Innoviti sues Sequoia-backed Pine Labs for copying patented technology; wins ex-parte injunction
Bengaluru-based fintech firm Innoviti Payment Solutions Pvt. Ltd has won an ex-parte injunction against digital retail payments platform Pine Labs for infringement on its patent for technology enabling UPI payments at point-of-sale (PoS) terminals.
Innoviti had filed a suit for infringement against Pine Labs before the City Civil Court, Bangalore and received the interim restraining order on Tuesday.
The interim order restricts Pine Labs from manufacturing, selling, distributing, advertising, exporting, offering for sale, procuring and dealing with this technology through its Plutus Smart or any other device in India, Innoviti said in a statement.
Plutus Smart is Pine Lab’s android-based smart transaction machine that enables merchants to process the entire cycle of a sales transaction with a hand-held device.
An ex-parte injunction refers to a direction to restrain, granted by a court of law for an urgent matter where only one party is heard. A full hearing involving all parties will take place at a later date.
The complaint was regarding Innoviti’s transaction-specific dynamic-QR technology, for which it has patent rights till March 29, 2037. The technology involves scanning a dynamically generated QR-code from the display screen of a regular credit or debit card POS terminal. Once scanned, the POS terminal automatically initiates a payment authorisation request on the user’s mobile app, which in turn results in a UPI-payment charge-slip being printed and/or a confirmatory SMS being generated.
Innoviti has already licensed the technology to several partner financial organisations, the statement said.
The company claims to be processing 4.3% of overall retail digital payment transactions in India with a throughput of around Rs 6 lakh per terminal per month. Across India, Innoviti processes around $5 billion (over Rs 34,000 crore) payments annually from over 1,000 cities, the statement said.
The firm also claims to have filed 16 patent applications in the areas of automatic acquirer fallback, auto-settlement, dynamic-QR on payment terminals and others.
The company has raised $35 million funding to date from investors like Catamaran Ventures, SBI-FMO fund, Bessemer Venture Partners and Trifecta Capital.
Pine Labs
Founded in 1998 and incorporated in Singapore, Pine Labs started out by providing card-based payment solutions for the retail petroleum industry. In 2012, it re-oriented its focus toward the cloud-based PoS platform.
Pine Labs says its merchant payments’ platform has been used by over 100,000 merchants in 3,700 cities and towns across India and Malaysia.

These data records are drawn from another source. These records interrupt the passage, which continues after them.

-- ==== Sys2Proof/Machine/Flags.lean ====
section
/-! DEFINITION. The control state an operation checks before its first step, and its order (60 R261, R267
to R272, D31). The block has no arithmetic condition codes, so no flag is computed (10_state R33). -/

namespace Sys2Proof.Machine

/-- Every operation requires `fatal = false` (R261 `Halted`). -/
def refuseHalted (s : State) : Option Refusal :=
  if s.fatal.isSome then some .halted else none

/-- Every operation but `reset` and `best_fit_x` requires a ready session, after the check for `Halted`
(R267). -/
def refuseSession (s : State) : Option Refusal :=
  match refuseHalted s with
  | some r => some r
  | none => if s.session = .ready then none else some .notReady

/-- The operations outside a batch: refused with an open batch (R268), after the checks above. -/
def refuseSingle (s : State) : Option Refusal :=
  match refuseSession s with
  | some r => some r
  | none => if s.batchOpen then some .batchOrder else none

/-- The operations inside a batch: refused without an open batch (R268), after the checks above. -/
def refuseBatch (s : State) : Option Refusal :=
  match refuseSession s with
  | some r => some r
  | none => if s.batchOpen then none else some .batchOrder

/-- The admitted modes of `SetMode` are 4, 5, 6, 7 (R197, R270). -/
def modeInDomain (mode : Byte) : Bool := decide (4 ≤ mode.toNat) && decide (mode.toNat ≤ 7)

/-- The refusal of a command's operand, decided last (R270, D31): only `SetMode` has one (R182). -/
def refuseOperand : Command → Option Refusal
  | .setMode mode => if modeInDomain mode then none else some .modeDomain
  | .setCommandLock _ | .setDisplayOn _ | .setClockDivAndOscFreq _ _ | .setMuxRatio _ | .setStartLine _
  | .setOffset _ | .setRemapMode _ _ _ _ _ _ | .vddFunctionSelect _ | .displayEnhancementA _ _
  | .setContrastCurrent _ | .masterContrastCurrentControl _ | .setPhaseLength _ _ | .setPrechargeVoltage _
  | .setVcomh _ | .setColumnAddress _ _ | .setRowAddress _ _ | .writeRam | .readRam
  | .enablePartialDisplay _ _ | .exitPartialDisplay | .setGpio _ _ | .setSecondPrechargePeriod _
  | .setGrayScaleTable _ | .setDefaultGrayScaleTable | .enableGrayScaleTable => none

/-- An operation that its refusal does not stop goes on. -/
def admitted (refusal : Option Refusal) (go : Answer) : Answer :=
  match refusal with
  | some r => .refused r
  | none => go

end Sys2Proof.Machine
end

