theorem delayCycles_frameEvents (d : DelayCounts) (o : Byte) (args : List Byte) :
    delayCycles (frameEvents d o args) = (1 + args.length) * (d.dAs + d.dWl + d.dWh) := by
  have hargs : delayCycles (args.flatMap (writeEvents d .data)) = args.length * (d.dAs + d.dWl + d.dWh) := by
    induction args with
    | nil => simp [delayCycles]
    | cons a rest ih => simp [ih]; ring
  simp [frameEvents, hargs, Nat.add_mul]

/-- Seven single writes and one batch (R307). -/
theorem delayCycles_refreshEvents (cfg : Config) (a : Rect) (bytes : List Byte) :
    delayCycles (refreshEvents cfg a bytes) =
      7 * (cfg.delays.dAs + cfg.delays.dWl + cfg.delays.dWh) + cfg.delays.dBas +
        bytes.length * (cfg.delays.dBwl + cfg.delays.dBwh) := by
  simp only [refreshEvents, delayCycles_append, delayCycles_frameEvents, delayCycles_batchEvents, List.length_cons,
    List.length_nil]
  ring

/-- Settles O41: the delays of the events, with the number of streamed bytes of whole columns. -/
theorem refreshDelaySum : Obligations.RefreshDelaySum := by
  intro dirty s t h hok
  rw [refresh_trace h hok, delayCycles_append, delayCycles_refreshEvents,
    length_streamBytes_of_columns s.cfg s.fb (alignX dirty 4) alignX_w_emod, ← Nat.add_assoc, ← Nat.add_assoc]
  rfl

/-! ## What a `refresh` depends on -/

/-- Settles O36: admission looks at the session alone, and the steps at the aligned rectangle. -/
theorem refreshDependsOnAlignedRect : Obligations.RefreshDependsOnAlignedRect := by
  intro d1 d2 s hw1 hh1 hw2 hh2 heq hin
  cases hr : refuseSingle s with
  | some r =>
    have hr1 : refusalOf s (.refresh d1) = some r := by rw [refusalOf, hr]; rfl
    have hr2 : refusalOf s (.refresh d2) = some r := by rw [refusalOf, hr]; rfl
    rw [exec_refused hr1, exec_refused hr2]
  | none =>
    have hs : s.accepts := accepts_of_refuseSingle hr
    rw [exec_refresh_inside hs hw1 hh1 hin, exec_refresh_inside hs hw2 hh2 (heq ▸ hin), heq,
      complete_name (.refresh d1) (.refresh d2)]

/-- A run neither reads nor writes the pixel buffer. -/
theorem run_fb (ms : List Micro) (s : State) (m : Memory) :
    run ms { s with fb := m } = (run ms s).map fun t => { t with fb := m } := by
  induction ms generalizing s with
  | nil => rfl
  | cons step rest ih =>
    cases step with
    | prim p =>
      have hattempt : attempt p { s with fb := m } = (attempt p s).map fun t => { t with fb := m } := by
        have hanswer : State.answer { s with fb := m } = s.answer := rfl
        unfold attempt
        rw [hanswer]
        split
        · rfl
        · cases p <;> rfl
      simp only [run, hattempt]
      cases attempt p s with
      | done t => exact ih t
      | aborted t => rfl
    | setBatch b => exact ih { s with batchOpen := b }
    | setReady => exact ih { s with session := .ready }

theorem complete_fb (op : Instr) (ms : List Micro) (r : Result) (s : State) (m : Memory) :
    ∃ t, complete op ms r s = .next t ∧ complete op ms r { s with fb := m } = .next { t with fb := m } := by
  have hstart : State.start { s with fb := m } op = { s.start op with fb := m } := rfl
  simp only [complete, hstart, run_fb]
  cases run ms (s.start op) with
  | done t => exact ⟨_, rfl, rfl⟩
  | aborted t => exact ⟨_, rfl, rfl⟩
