-- ==== Sys2Proof/Machine/ProgramText.lean ====
section
/-! DEFINITION. Reading a line of program text (spec/30_encoding.md R98, R99): comments, the edge prefix, and the
statements. Text is a list of characters, one statement a line (DESIGN CHOICE, log 19). -/

namespace Sys2Proof.Machine

/-- Why a line of text is no statement. -/
inductive ParseError where
  /-- The statement's word or its number of arguments is not one of R98 and R99. Raised by `parseStmt`; safe. -/
  | unknownStatement
  /-- An argument is not of the form R98 or R99 gives it. Raised by `parseStmt` and `parseLine`; safe. -/
  | badArgument
deriving DecidableEq, Repr

/-- The tokens of a line, separated by spaces and by nothing else (DESIGN CHOICE, log 19: R98 does not say what
separates them). `cur` holds the characters of the token being read, last first. -/
def tokensFrom : List Char → List Char → List (List Char)
  | cur, [] => if cur.isEmpty then [] else [cur.reverse]
  | cur, c :: cs =>
    if c = ' ' then (if cur.isEmpty then tokensFrom [] cs else cur.reverse :: tokensFrom [] cs)
    else tokensFrom (c :: cur) cs

/-- The tokens of a line before its comment. A comment "starts with `;`" (R98) and runs to the end of its line
(DESIGN CHOICE, log 19: R98 does not say where it ends). -/
def tokens (line : List Char) : List (List Char) := tokensFrom [] (line.takeWhile (· ≠ ';'))

/-- The value of a digit in base `base` (2, 10 or 16), a letter in either case (DESIGN CHOICE, log 19). -/
def digitValue (base : Nat) (c : Char) : Option Nat :=
  let n := c.toNat
  let v := if 48 ≤ n ∧ n ≤ 57 then n - 48 else if 97 ≤ n ∧ n ≤ 102 then n - 87
    else if 65 ≤ n ∧ n ≤ 70 then n - 55 else base
  if v < base then some v else none

/-- The number a digit string writes, most significant digit first, from `acc` on. -/
def numberFrom (base : Nat) : Nat → List Char → Option Nat
  | acc, [] => some acc
  | acc, c :: cs =>
    match digitValue base c with
    | some v => numberFrom base (base * acc + v) cs
    | none => none

/-- The number a nonempty digit string writes. -/
def number (base : Nat) (cs : List Char) : Option Nat := if cs.isEmpty then none else numberFrom base 0 cs

/-- `<hex32>`: 32 hexadecimal digits in the byte order of R63 (R98). -/
def hex32 (cs : List Char) : Except ParseError Block :=
  if cs.length = 32 then
    match number 16 cs with
    | some n => .ok (BitVec.ofNat 128 n)
    | none => .error .badArgument
  else .error .badArgument

/-- A binary numeral without its `0b`, which R12 puts before one and the programs of spec/95_test_vectors.md leave
out. -/
def dropBinaryMark : List Char → List Char
  | '0' :: 'b' :: digits => digits
  | cs => cs

/-- `<bin3>`: 3 binary digits, bare or after `0b` (DESIGN CHOICE, log 19: R98 does not define the form; R227 writes
`CMD 0b111`, program P3 writes `CMD 111`). -/
def bin3 (cs : List Char) : Except ParseError (BitVec 3) :=
  let digits := dropBinaryMark cs
  if digits.length = 3 then
    match number 2 digits with
    | some n => .ok (BitVec.ofNat 3 n)
    | none => .error .badArgument
  else .error .badArgument

/-- A one-bit value of a CHECK: 0 or 1 (log 19). -/
def bit1 (cs : List Char) : Except ParseError Bool :=
  if cs = ['0'] then .ok false else if cs = ['1'] then .ok true else .error .badArgument

/-- The `err_code` value of a CHECK: a decimal number 0 to 3 (log 19). -/
def code2 (cs : List Char) : Except ParseError (BitVec 2) :=
  match number 10 cs with
  | some n => if n < 4 then .ok (BitVec.ofNat 2 n) else .error .badArgument
  | none => .error .badArgument

/-- `CHECK <port> = <value>` (R99), on the port's name and the value. The forms of the values are the model's (DESIGN
CHOICE, log 19). -/
def parseCheck (port value : List Char) : Except ParseError Stmt :=
  if port = ['d', 'a', 't', 'a', '_', 'o', 'u', 't'] then (hex32 value).map fun v => .check (.dataOut v)
  else if port = ['b', 'u', 's', 'y'] then (bit1 value).map fun v => .check (.busy v)
  else if port = ['d', 'o', 'n', 'e'] then (bit1 value).map fun v => .check (.done v)
  else if port = ['k', 'e', 'y', '_', 'v', 'a', 'l', 'i', 'd'] then (bit1 value).map fun v => .check (.keyValid v)
  else if port = ['e', 'r', 'r', '_', 'c', 'o', 'd', 'e'] then (code2 value).map fun v => .check (.errCode v)
  else .error .badArgument

/-- One statement, from its tokens (R98, R99). The number of IDLE is decimal, and the `=` of CHECK is a token of its own
(DESIGN CHOICE, log 19). -/
def parseStmt : List (List Char) → Except ParseError Stmt
  | [['R', 'E', 'S', 'E', 'T']] => .ok .reset
  | [['N', 'O', 'P']] => .ok .nop
  | [['W', 'A', 'I', 'T']] => .ok .wait
  | [['K', 'E', 'Y', '_', 'E', 'X', 'P', 'A', 'N', 'D'], a] => (hex32 a).map .keyExpand
  | [['E', 'N', 'C', 'R', 'Y', 'P', 'T'], a] => (hex32 a).map .encrypt
  | [['D', 'E', 'C', 'R', 'Y', 'P', 'T'], a] => (hex32 a).map .decrypt
  | [['C', 'M', 'D'], a] => (bin3 a).map .cmd
  | [['I', 'D', 'L', 'E'], a] =>
    match number 10 a with
    | some n => .ok (.idle n)
    | none => .error .badArgument
  | [['C', 'H', 'E', 'C', 'K'], port, ['='], value] => parseCheck port value
  | _ => .error .unknownStatement

/-- A line with a statement: the edge number of its prefix, where it has one, and the statement (R98). -/
structure ProgramLine where
  edgeNumber : Option Nat
  stmt : Stmt
deriving DecidableEq, Repr

/-- One line of program text: nothing (a blank line or a comment), or one statement with its optional `@e` prefix
(R98). That a line holds one statement, and that `e` is decimal and stands right after the `@` in a token of its
own, is the model's (DESIGN CHOICE, log 19). -/
def parseLine (line : List Char) : Except ParseError (Option ProgramLine) :=
  match tokens line with
  | [] => .ok none
  | ('@' :: digits) :: rest =>
    match number 10 digits with
    | some e => (parseStmt rest).map fun stmt => some ⟨some e, stmt⟩
    | none => .error .badArgument
  | ts => (parseStmt ts).map fun stmt => some ⟨none, stmt⟩

end Sys2Proof.Machine
end

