/-- R93: the opcode map, row by row, on the command word; the last two clauses read words of the opcode table in
the table's own bit numbering, 8 bits wide, which is the model's choice (log 10). -/
def Obligations.DecodeFollowsOpcodeMap : Prop :=
  ∀ k d : Block,
    decode (.ofWord 0b1000#4 k d) = .nop ∧
    decode (.ofWord 0b1001#4 k d) = .keyExpand k ∧
    decode (.ofWord 0b1010#4 k d) = .encrypt d ∧
    decode (.ofWord 0b1011#4 k d) = .decrypt d ∧
    decode (.ofWord 0b1100#4 k d) = .reserved 0b100#3 ∧
    decode (.ofWord 0b1101#4 k d) = .reserved 0b101#3 ∧
    decode (.ofWord 0b1110#4 k d) = .reserved 0b110#3 ∧
    decode (.ofWord 0b1111#4 k d) = .reserved 0b111#3 ∧
    (∀ op : BitVec 3, decode (.ofWord (0b0#1 ++ op) k d) = .noCommand op) ∧
    decodeTableWord 8 0b1001 = some (.keyExpand 0) ∧ decodeTableWord 8 0b1100 = some (.reserved 0b100#3)

/-- R91: which operand port each command reads, and that an operand port a command ignores may hold any value, in
every state. -/
def Obligations.IgnoredOperandPortsHaveNoEffect : Prop :=
  ∀ (s : State) (k k' d d' : Block),
    decode ⟨true, 0b001#3, k, d⟩ = .keyExpand k ∧ decode ⟨true, 0b010#3, k, d⟩ = .encrypt d ∧
    decode ⟨true, 0b011#3, k, d⟩ = .decrypt d ∧
    edge ⟨false, ⟨true, 0b001#3, k, d⟩⟩ s = edge ⟨false, ⟨true, 0b001#3, k, d'⟩⟩ s ∧
    edge ⟨false, ⟨true, 0b010#3, k, d⟩⟩ s = edge ⟨false, ⟨true, 0b010#3, k', d⟩⟩ s ∧
    edge ⟨false, ⟨true, 0b011#3, k, d⟩⟩ s = edge ⟨false, ⟨true, 0b011#3, k', d⟩⟩ s ∧
    edge ⟨false, ⟨true, 0b000#3, k, d⟩⟩ s = edge ⟨false, ⟨true, 0b000#3, k', d'⟩⟩ s ∧
    ∀ op : BitVec 3, 4 ≤ op.toNat →
      edge ⟨false, ⟨true, op, k, d⟩⟩ s = edge ⟨false, ⟨true, op, k', d'⟩⟩ s

/-- R100: the encoding of an edge keeps its reset bit and its command with its operand. -/
def Obligations.EncodedEdgeKeepsItsCommand : Prop :=
  ∀ (u : CommandPorts) (e : EdgeInputs), ∃ e' : EdgeInputs,
    decodeEdge u (encodeEdge e) = .ok e' ∧ e'.rst = e.rst ∧ e'.cmd.word = e.cmd.word ∧
      decode e'.cmd = decode e.cmd ∧ ∀ s, e.rst = false → edge e' s = edge e s

/-! ## The step and the reset -/

/-- R220: when the next inputs carry no reset and decode to the instruction `i`, the step takes the inputs off the
list, runs `i`, and lets the operation that was in progress advance. The last clause says the same of a
well-formed instruction that the host presents next. -/
def Obligations.StepRunsTheDecodedInstruction : Prop :=
  ∀ (s : State) (e : EdgeInputs) (rest : List EdgeInputs) (i : Instr),
    s.inputs = e :: rest → e.rst = false → decode e.cmd = i →
      (∀ t, exec i { s with inputs := rest } = .next t → step s = progress { s with inputs := rest } t) ∧
      (∀ r, exec i { s with inputs := rest } = .fault r → step s = .fault r) ∧
      (∀ r, exec i { s with inputs := rest } = .refused r → step s = .refused r) ∧
      ∀ (u : CommandPorts) (j : Instr) (t : State), j.wellFormed = true →
        exec j { s with inputs := rest } = .next t →
          step (s.withNextInputs (presentEdge u j)) = progress { s with inputs := rest } t

/-- The model's choice (log 1): when no port values are listed, the edge presents no command and no reset. -/
def Obligations.NoListedInputsMeansNoCommand : Prop :=
  ∀ s : State, s.inputs = [] → step s = progress s s

/-- R46: the register values after an edge with `rst = 1`, from every state and with every other input, and in
the state a run starts from. `st` and `RKS` are unspecified there and nothing is stated of them. -/
def Obligations.ResetEdgeGivesResetValues : Prop :=
  ∀ (c : CommandPorts) (s : State), ∃ t : State, edge ⟨true, c⟩ s = .next t ∧
    t.phase = .idle ∧ t.rnd.val = 0 ∧ t.kidx.val = 0 ∧ t.keyValid = false ∧ t.done = false ∧
    t.errCode = .errNone ∧ t.dataOut = 0 ∧
    State.reset.phase = .idle ∧ State.reset.rnd.val = 0 ∧ State.reset.kidx.val = 0 ∧
    State.reset.keyValid = false ∧ State.reset.done = false ∧ State.reset.errCode = .errNone ∧
    State.reset.dataOut = 0

/-- R290, R274: a reset edge ignores every other input, a command presented with it included, and leaves the listed
inputs of later edges; after it the engine is not busy and all outputs are 0; one more reset edge changes
no output. -/
def Obligations.ResetOverridesEverything : Prop :=
  ∀ (c c' : CommandPorts) (s : State), edge ⟨true, c⟩ s = edge ⟨true, c'⟩ s ∧
    ∃ t t' : State, edge ⟨true, c⟩ s = .next t ∧ edge ⟨true, c'⟩ t = .next t' ∧
      t.inputs = s.inputs ∧ t.outputs = ⟨0, false, false, false, 0⟩ ∧ t'.outputs = t.outputs

/-! ## The commands at their edge -/

/-- R223: NOP writes nothing, in every state, and an operation in progress advances as on an edge with
`cmd_valid = 0`. -/
def Obligations.NopWritesNothing : Prop :=
  ∀ s : State, exec .nop s = .next s ∧ ∀ u v : CommandPorts, edge (presentEdge u .nop) s = edge (idleEdge v) s

/-- R95: with `cmd_valid = 0` no command rule applies whatever the other ports hold; only progress does. An
idle engine then changes no register. -/
def Obligations.NoCommandWhateverThePortsHold : Prop :=
  ∀ (s : State) (op : BitVec 3) (k d : Block),
    exec (.noCommand op) s = .next s ∧ edge ⟨false, ⟨false, op, k, d⟩⟩ s = progress s s ∧
      (s.phase = .idle → edge ⟨false, ⟨false, op, k, d⟩⟩ s = .next s)

/-- R224, R229: an idle engine accepts KEY_EXPAND; every register it writes and every register it leaves. -/
def Obligations.KeyExpandIsAcceptedWhenIdle : Prop :=
  ∀ (s : State) (key : Block), s.phase = .idle →
    ∃ t : State, exec (.keyExpand key) s = .next t ∧
      t.phase = .kexp ∧ t.kidx.val = 4 ∧ t.keyValid = false ∧ t.errCode = .errNone ∧ t.done = false ∧
      (∀ j : Fin 44, j.val < 4 → t.rks[j] = key.extractLsb' (96 - 32 * j.val) 32) ∧
      (∀ j : Fin 44, 4 ≤ j.val → t.rks[j] = s.rks[j]) ∧
      t.rnd = s.rnd ∧ t.st = s.st ∧ t.dataOut = s.dataOut ∧ t.inputs = s.inputs ∧ t.freeCount = s.freeCount

/-- R225, R229: an idle engine with a valid schedule accepts ENCRYPT; nothing else changes. -/
def Obligations.EncryptIsAcceptedWithAKey : Prop :=
  ∀ (s : State) (data : Block), s.phase = .idle → s.keyValid = true →
    exec (.encrypt data) s =
      .next { s with st := data, rnd := 0, phase := .enc, errCode := .errNone, done := false }

/-- R226, R229: an idle engine with a valid schedule accepts DECRYPT; nothing else changes. -/
def Obligations.DecryptIsAcceptedWithAKey : Prop :=
  ∀ (s : State) (data : Block), s.phase = .idle → s.keyValid = true →
    exec (.decrypt data) s =
      .next { s with st := data, rnd := 10, phase := .dec, errCode := .errNone, done := false }

/-- R227: a reserved opcode is always rejected with ERR_ILLEGAL, in every phase and whatever `key_valid`, and
does not disturb the operation in progress. -/
def Obligations.ReservedOpcodesAreIllegal : Prop :=
  ∀ (s : State) (op : BitVec 3),
    exec (.reserved op) s = .next { s with errCode := .errIllegal } ∧
    (4 ≤ op.toNat → ∀ (k d : Block) (u : CommandPorts) (t : State), edge (idleEdge u) s = .next t →
      edge ⟨false, ⟨true, op, k, d⟩⟩ s = .next { t with errCode := .errIllegal })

In May last year, Singapore state investment firm Temasek and American payments giant PayPal Holdings Inc invested $125 million (Rs 843 crore then) in Pine Labs. The transaction came after private equity firm Actis Capital leading an $82 million (Rs 530 crore then) investment in the company.
Sequoia India, which first invested in Pine Labs in 2009, remains the company’s largest shareholder.